• Anaesth Intensive Care · Nov 2008

    Randomized Controlled Trial Comparative Study

    Comparison between sevoflurane/remifentanil and propofol/remifentanil anaesthesia in providing conditions for somatosensory evoked potential monitoring during scoliosis corrective surgery.

    • N Y Fung, Y Hu, M G Irwin, B E M Chow, and M Y Yuen.
    • Department of Anaesthesiology, Duchess of Kent Children's Hospital, Hong Kong.
    • Anaesth Intensive Care. 2008 Nov 1; 36 (6): 779-85.

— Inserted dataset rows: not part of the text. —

-- ==== Sys2Proof/Certificates/Slice0/Obligations.lean ====
section
/-! DEFINITION. The statements about the model, in the order of OBLIGATIONS.json. A frame is written
`t = { s with … }`: every field it does not name is as before. Where a field is given as `t`'s own, the
clauses after it, or the rule's word "unspecified", say what it holds. -/

section Statements

open Sys2Proof Sys2Proof.Machine

/-! ### Reset and the invariants of every step -/

/-- R40: the state after reset; every table and buffer lists no element that something has written. -/
def Obligations.ResetState : Prop :=
  let s := State.reset
  (s.status = .idle ∧ s.err = none ∧ s.cfgLevel.toInt = -1 ∧ s.cfgWbits = 15 ∧ s.cfgStrategy = 0 ∧
    s.cfgFraming = 0 ∧ s.ilen = 0 ∧ s.rpos = 0 ∧ s.wpos = 0 ∧ s.olen = 0 ∧ s.icons = 0 ∧
    s.ntok = 0 ∧ s.adler = 1) ∧
  (s.arg0 = 0 ∧ s.arg1 = 0 ∧ s.arg2 = 0 ∧ s.arg3 = 0 ∧ s.res0 = 0 ∧ s.res1 = 0 ∧ s.res2 = 0 ∧
    s.res3 = 0) ∧
  (s.freqLL.cells = [] ∧ s.freqD.cells = [] ∧ s.freqCL.cells = [] ∧ s.lenLL.cells = [] ∧
    s.lenD.cells = [] ∧ s.lenCL.cells = [] ∧ s.codeLL.cells = [] ∧ s.codeD.cells = [] ∧
    s.codeCL.cells = [] ∧ s.tok.cells = [] ∧ s.ibuf.cells = [] ∧ s.obuf.cells = []) ∧
  tableBuilt s.dtblLL = false ∧ tableBuilt s.dtblD = false ∧ tableBuilt s.dtblCL = false

/-- The state after reset meets the invariants. -/
def Obligations.ResetKeepsInvariants : Prop :=
  State.reset.inv = true ∧ ctxOk State.reset.ctx = true ∧ State.reset.tablesFromLens

/-- Every step keeps the invariant: canonical memories within their index ranges (R61), flags that
agree (R22, R25, R92), at most 32768 tokens (R35), a legal decode mode (R112), whole output bytes (R68). -/
def Obligations.StepKeepsInvariant : Prop :=
  ∀ s t : State, s.inv = true → step s = .next t → t.inv = true

/-- Every step keeps the decode tables well formed (legal lengths, symbol order, no codeword that starts
another: R171, R191), and keeps each one the table of some accepted lengths, with the current block's
loaded while it is decoded: the fixed code's, or the ones of the lengths transmitted (R112, R275, R277,
R279). -/
def Obligations.StepKeepsDecodeTables : Prop :=
  ∀ s t : State, s.inv = true → step s = .next t →
    (ctxOk s.ctx = true → ctxOk t.ctx = true) ∧ (s.tablesFromLens → t.tablesFromLens)

/-- No step of any state stops with a fault: the element decoded is always one of the current mode, and
`DECBLK` and `DECOMPRESS` end (R288(c), R316). -/
def Obligations.StepNeverFaults : Prop := ∀ s : State, safeStep s

/-- R26: the read cursor stays within the input, for every step that leaves `ILEN` alone. -/
def Obligations.StepKeepsReadCursor : Prop :=
  ∀ s t : State, s.inv = true → ctxOk s.ctx = true → s.rpos ≤ 8 * s.ilen → step s = .next t →
    t.ilen = s.ilen → t.rpos ≤ 8 * t.ilen

/-! ### The step and the host -/

/-- Inside a decode command the step executes the element at the cursor, or takes the error its reading
raises (R100, R287). -/
def Obligations.StepRunsElement : Prop :=
  ∀ s : State, s.phase ≠ .idle →
    (∀ i n, decodeElem s.ctx s.streamBit s.remaining = .ok (i, n) → step s = exec i s) ∧
    ∀ e, decodeElem s.ctx s.streamBit s.remaining = .error (.raises e) →
      step s = .next (s.raiseDecode e)

/-- Between commands the step executes the command the host's transactions spell, with them taken off
the queue; a transaction that starts no command is performed (R42, R69); with none pending the core waits
(R62, R92). -/
def Obligations.StepRunsCommand : Prop :=
  ∀ s : State, s.phase = .idle →
    (∀ i rest, s.status ≠ .busy → decodeHost s.host = some (i, rest) →
      step s = exec i { s with host := rest }) ∧
    (∀ x rest, s.status ≠ .busy → s.host = x :: rest → decodeHost s.host = none →
      step s = hostAccess x { s with host := rest }) ∧
    (s.host = [] → step s = .next s)

/-- R95: a pseudo-command is its command with `CFG_FRAMING` set, and one step of it does what the two
host transactions do one after the other. -/
def Obligations.PseudoCommands : Prop :=
  ∀ s : State,
    exec .zcompress s = exec .compress { s with cfgFraming := 1 } ∧
    exec .zdecompress s = exec .decompress { s with cfgFraming := 1 } ∧
    exec .rawcompress s = exec .compress { s with cfgFraming := 0 } ∧
    exec .rawdecompress s = exec .decompress { s with cfgFraming := 0 } ∧
    ∀ f op rest u, (f = 0 ∨ f = 1) → (op = 1 ∨ op = 2) → s.phase = .idle → s.status ≠ .busy →
      s.host = .write 0 6 f :: .write 0 0 op :: rest →
      hostAccess (.write 0 6 f) { s with host := .write 0 0 op :: rest } = .next u →
      step s = step u

/-- The host may write registers 3 to 7 and 16 to 19, `IBUF` and spaces 3 to 8, and read every register
and space, whose values `HostReads` lists (R22, R34, R351); an accepted write is performed and read back, truncated to the element's width, and no other
register or element reads differently; a read changes nothing (R22, R30, R32, R61, R69). -/
def Obligations.HostWriteThenRead : Prop :=
  (∀ (s t : State) (sp i v : Nat), s.hostWrite sp i v = .ok t →
    t.hostRead sp i =
      .ok (match hostWidth sp i with | some w => v % 2 ^ w | none => v) ∧
    ∀ sp' i', (sp', i') ≠ (sp, i) → t.hostRead sp' i' = s.hostRead sp' i') ∧
  (∀ (s t : State) (sp i v : Nat), s.hostWrite sp i v = .ok t →
    hostAccess (.write sp i v) s = .next t) ∧
  (∀ (s : State) (sp i v : Nat), s.hostRead sp i = .ok v →
    hostAccess (.read sp i) s = .next { s with hostData := v }) ∧
  (∀ (s : State) (sp i v : Nat),
    (sp = 0 ∧ ((3 ≤ i ∧ i ≤ 7) ∨ (16 ≤ i ∧ i ≤ 19))) ∨ sp = 1 ∨
      (3 ≤ sp ∧ sp ≤ 8 ∧ ∃ n, spaceSize sp = some n ∧ i < n) → ∃ t, s.hostWrite sp i v = .ok t) ∧
  (∀ (s : State) (sp i : Nat),
    (sp = 0 ∧ (i ≤ 13 ∨ (16 ≤ i ∧ i ≤ 23))) ∨ sp = 1 ∨ sp = 2 ∨
      (∃ n, spaceSize sp = some n ∧ i < n) → ∃ v, s.hostRead sp i = .ok v) ∧
  ∀ s : State, HostReads s

/-- R42: the accesses that are refused: reserved registers, indices and spaces that do not exist, writes
to read-only items, and any access while `BUSY`. -/
def Obligations.HostAccessRefused : Prop :=
  (∀ (s : State) (i v : Nat), (i = 14 ∨ i = 15 ∨ 24 ≤ i) →
    s.hostRead 0 i = .error .reservedRegister ∧ s.hostWrite 0 i v = .error .reservedRegister) ∧
  (∀ (s : State) (sp i v : Nat), 16 ≤ sp →
    s.hostRead sp i = .error .noSuchSpace ∧ s.hostWrite sp i v = .error .noSuchSpace) ∧
  (∀ (s : State) (sp i n : Nat), spaceSize sp = some n → n ≤ i →
    s.hostRead sp i = .error .indexOutOfRange) ∧
  (∀ (s : State) (sp i n v : Nat), spaceSize sp = some n → sp ≤ 8 → n ≤ i →
    s.hostWrite sp i v = .error .indexOutOfRange) ∧
  (∀ (s : State) (i v : Nat), (i = 1 ∨ i = 2 ∨ (8 ≤ i ∧ i ≤ 13) ∨ (20 ≤ i ∧ i ≤ 23)) →
    s.hostWrite 0 i v = .error .readOnlyItem) ∧
  (∀ (s : State) (sp i v : Nat), (sp = 2 ∨ (9 ≤ sp ∧ sp ≤ 15)) →
    s.hostWrite sp i v = .error .readOnlyItem) ∧
  (∀ (s : State) (x : HostTxn) (r : Refusal),
    (match x with
      | .write sp i v => s.hostWrite sp i v = .error r
      | .read sp i => s.hostRead sp i = .error r) → hostAccess x s = .refused r) ∧
  ∀ s : State, s.phase = .idle → s.host ≠ [] → s.status = .busy → step s = .refused .busyAccess

/-! ### Encodings -/

/-- Decoding the bits of any well-formed stream element gives the element back, whatever stands before
and after them in the stream. (`CL_16` first is the one illegal position, R278.) -/
def Obligations.ElementDecodeEncode : Prop :=
  ∀ (c : StreamCtx) (i : Instr) (bits : List Bool) (bit : Nat → Bool) (rem : Nat),
    ctxOk c = true → c.phase.admits i = true → i.wellFormed = true →
    (∀ n x nl nd, i = .cl16 n x → c.phase ≠ .dynLens nl nd []) →
    encodeElem c i = some bits → bits.length ≤ rem →
    (∀ k (h : k < bits.length), bit k = bits[k]) →
    decodeElem c bit rem = .ok (i, bits.length)

/-- Decoding the host transactions of any command or pseudo-command gives it back; the reserved opcodes
are exactly those R93 lists; `CMD` bits above 7 are ignored (R90). -/
def Obligations.CommandDecodeEncode : Prop :=
  (∀ (i : Instr) (txns rest : List HostTxn), i.wellFormed = true → encodeHost i = some txns →
    decodeHost (txns ++ rest) = some (i, rest)) ∧
  (∀ op : BitVec 8, decodeOpcode op = .reservedCmd op ↔
    (op.toNat = 0 ∨ (0x03 ≤ op.toNat ∧ op.toNat ≤ 0x0F) ∨ (0x15 ≤ op.toNat ∧ op.toNat ≤ 0x1F) ∨
      (0x23 ≤ op.toNat ∧ op.toNat ≤ 0x27) ∨ (0x2A ≤ op.toNat ∧ op.toNat ≤ 0x2F) ∨
      (0x32 ≤ op.toNat ∧ op.toNat ≤ 0x3F) ∨ (0x41 ≤ op.toNat ∧ op.toNat ≤ 0x47) ∨
      (0x49 ≤ op.toNat ∧ op.toNat ≤ 0x4F) ∨ 0x51 ≤ op.toNat)) ∧
  ∀ (v : Nat) (rest : List HostTxn),
    decodeHost (.write 0 0 v :: rest) = decodeHost (.write 0 0 (v % 256) :: rest)

/-- A few words written out from the spec: opcodes of R91, the headers of R101, the codewords of R258's
`a`, `MATCH 6,3` and end of block, and extra bits of R106, R107 and R109. -/
def Obligations.DecodedWords : Prop :=
  let bits (l : List Bool) : Nat → Bool := fun k => l.getD k false
  let o := false
  let x := true
  let fixedCtx (p : Phase) : StreamCtx := ⟨p, 3, fixedTable .ll, fixedTable .d, .built []⟩
  decodeOpcode 0x01 = .compress ∧ decodeOpcode 0x48 = .decblk ∧ decodeOpcode 0x50 = .adler32 ∧
  decodeElem headerCtx (bits [x, x, o]) 3 = .ok (.blockFixed true, 3) ∧
  decodeElem headerCtx (bits [o, o, x]) 3 = .ok (.blockDynamic false, 3) ∧
  decodeElem headerCtx (bits [x, x, x]) 3 = .ok (.blockReserved true, 3) ∧
  decodeElem (fixedCtx (.data .fixed)) (bits [x, o, o, x, o, o, o, x]) 8 =
    .ok (.fixedLit0To143 0x61, 8) ∧
  decodeElem (fixedCtx (.data .fixed)) (bits [o, o, o, o, x, o, o]) 7 =
    .ok (.fixedLen257To279 260, 7) ∧
  decodeElem (fixedCtx (.distCode .fixed 6)) (bits [o, o, o, x, o]) 5 = .ok (.fixedDist 2, 5) ∧
  decodeElem (fixedCtx (.data .fixed)) (bits [o, o, o, o, o, o, o]) 7 = .ok (.fixedEob, 7) ∧
  decodeElem (fixedCtx (.lenExtra .fixed 269)) (bits [x, o]) 2 = .ok (.len269 1, 2) ∧
  decodeElem (fixedCtx (.distExtra .fixed 3 8)) (bits [o, o, x]) 3 = .ok (.dist8 4, 3)

/-! ### Configuration and errors -/

/-- What the commands check (R211, R301, R311) and what a failed check does: `InvalidConfig`, and only
the flags change (R270, R271, R310, R359, R93). -/
def Obligations.ConfigurationChecks : Prop :=
  ∀ s : State,
    (s.configOk = true ↔ (-1 ≤ s.cfgLevel.toInt ∧ s.cfgLevel.toInt ≤ 9) ∧
      (9 ≤ s.cfgWbits.toNat ∧ s.cfgWbits.toNat ≤ 15) ∧ s.cfgStrategy.toNat ≤ 4 ∧
      s.cfgFraming.toNat ≤ 1) ∧
    (s.decodeConfigOk = true ↔
      (9 ≤ s.cfgWbits.toNat ∧ s.cfgWbits.toNat ≤ 15) ∧ s.cfgFraming.toNat ≤ 1) ∧
    ((s.cfgWbits.toNat < 9 ∨ 15 < s.cfgWbits.toNat ∨ s.wpos % 8 ≠ 0) →
      exec .decblk s = .next (s.flagError .invalidConfig)) ∧
    (s.decodeConfigOk = false → exec .decompress s = .next (s.flagError .invalidConfig)) ∧
    (s.configOk = false → exec .compress s = .next (s.flagError .invalidConfig)) ∧
    ∀ op : BitVec 8, exec (.reservedCmd op) s =
      .next { s with status := .error, err := some .invalidConfig }

/-- R359: after `InvalidConfig` only `STATUS` and `ERR` changed, whichever command raised it. -/
def Obligations.InvalidConfigChangesOnlyFlags : Prop :=
  ∀ (i : Instr) (s t : State), i.opcode.isSome = true → exec i s = .next t →
    t.err = some .invalidConfig →
    t = { s with status := .error, err := some .invalidConfig }

/-- R354: a command ends in `DONE` with no error, or in `ERROR` with one of its own row's errors. -/
def Obligations.ErrorMatrix : Prop :=
  ∀ (i : Instr) (s t : State), (encodeHost i).isSome = true → exec i s = .next t →
    (t.status = .done ∧ t.err = none) ∨
      ∃ e ∈ allowedErrors (s.cfgFraming == 1) i, t.status = .error ∧ t.err = some e

/-! ### The bit reader and writer -/

/-- R140, R149, R150: `BITINIT` clears the cursors and `NTOK` and leaves the output unspecified;
`ALIGNW` and `ALIGNR` move one cursor to a byte boundary. Nothing else changes. -/
def Obligations.CursorCommands : Prop :=
  ∀ s : State,
    (∃ t, exec .bitinit s = .next t ∧ t.olen = 0 ∧ t.obuf.cells = [] ∧
      t = { s with
        status := .done, err := none, rpos := 0, wpos := 0, ntok := 0
        obuf := t.obuf, fresh := t.fresh }) ∧
    exec .alignw s =
      .next { s with status := .done, err := none, wpos := 8 * ((s.wpos + 7) / 8) } ∧
    exec .alignr s =
      .next { s with status := .done, err := none, rpos := 8 * ((s.rpos + 7) / 8) }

    AbstractSomatosensory evoked potential (SSEP) monitoring is an important tool in spinal corrective surgery. Anaesthesia has a significant influence on SSEP monitoring and a technique which has the least and shortest suppressant effect on SSEP while facilitating a fast recovery from anaesthesia is ideal. We compared the effect of sevoflurane/ remifentanil and propofol/remifentanil anaesthesia on SSEPs during scoliosis corrective surgery and assessed patients' clinical recovery profiles. Twenty patients with idiopathic scoliosis receiving surgical correction with intraoperative SSEP monitoring were prospectively randomised to receive sevoflurane/remifentanil anaesthesia or propofol/remifentanil anaesthesia. During surgery, changes in anaesthesia dose and physiological variables were recorded, while SSEP was continuously monitored. A simulated 'wake-up' test was performed postoperatively to assess speed and quality of recovery from anaesthesia. The effects of propofol and sevoflurane resulted in SSEP amplitude variability between 18.0% +/- 3.5% to 28.7% +/- 5.9% and SSEP latency variability within 1.3% +/- 0.4% to 2.6% +/- 1.2%. Patients receiving sevoflurane had faster suppression and faster recovery of SSEP amplitude compared to propofol (P < 0.05), although propofol anaesthesia showed less within-patient variability in Cz amplitude and latency (P < 0.05). On cessation of anaesthesia, time to eye-opening (5.2 vs. 16.5 minutes) and toe movement (5.4 vs. 17.4 minutes) was shorter following sevoflurane (all P < 0.05). These findings indicate that propofol produces a better SSEP signal than sevoflurane. However adjustments in sevoflurane concentration result in faster changes in the SSEP signal than propofol. Assessment of neurological function was facilitated more rapidly after sevoflurane anaesthesia.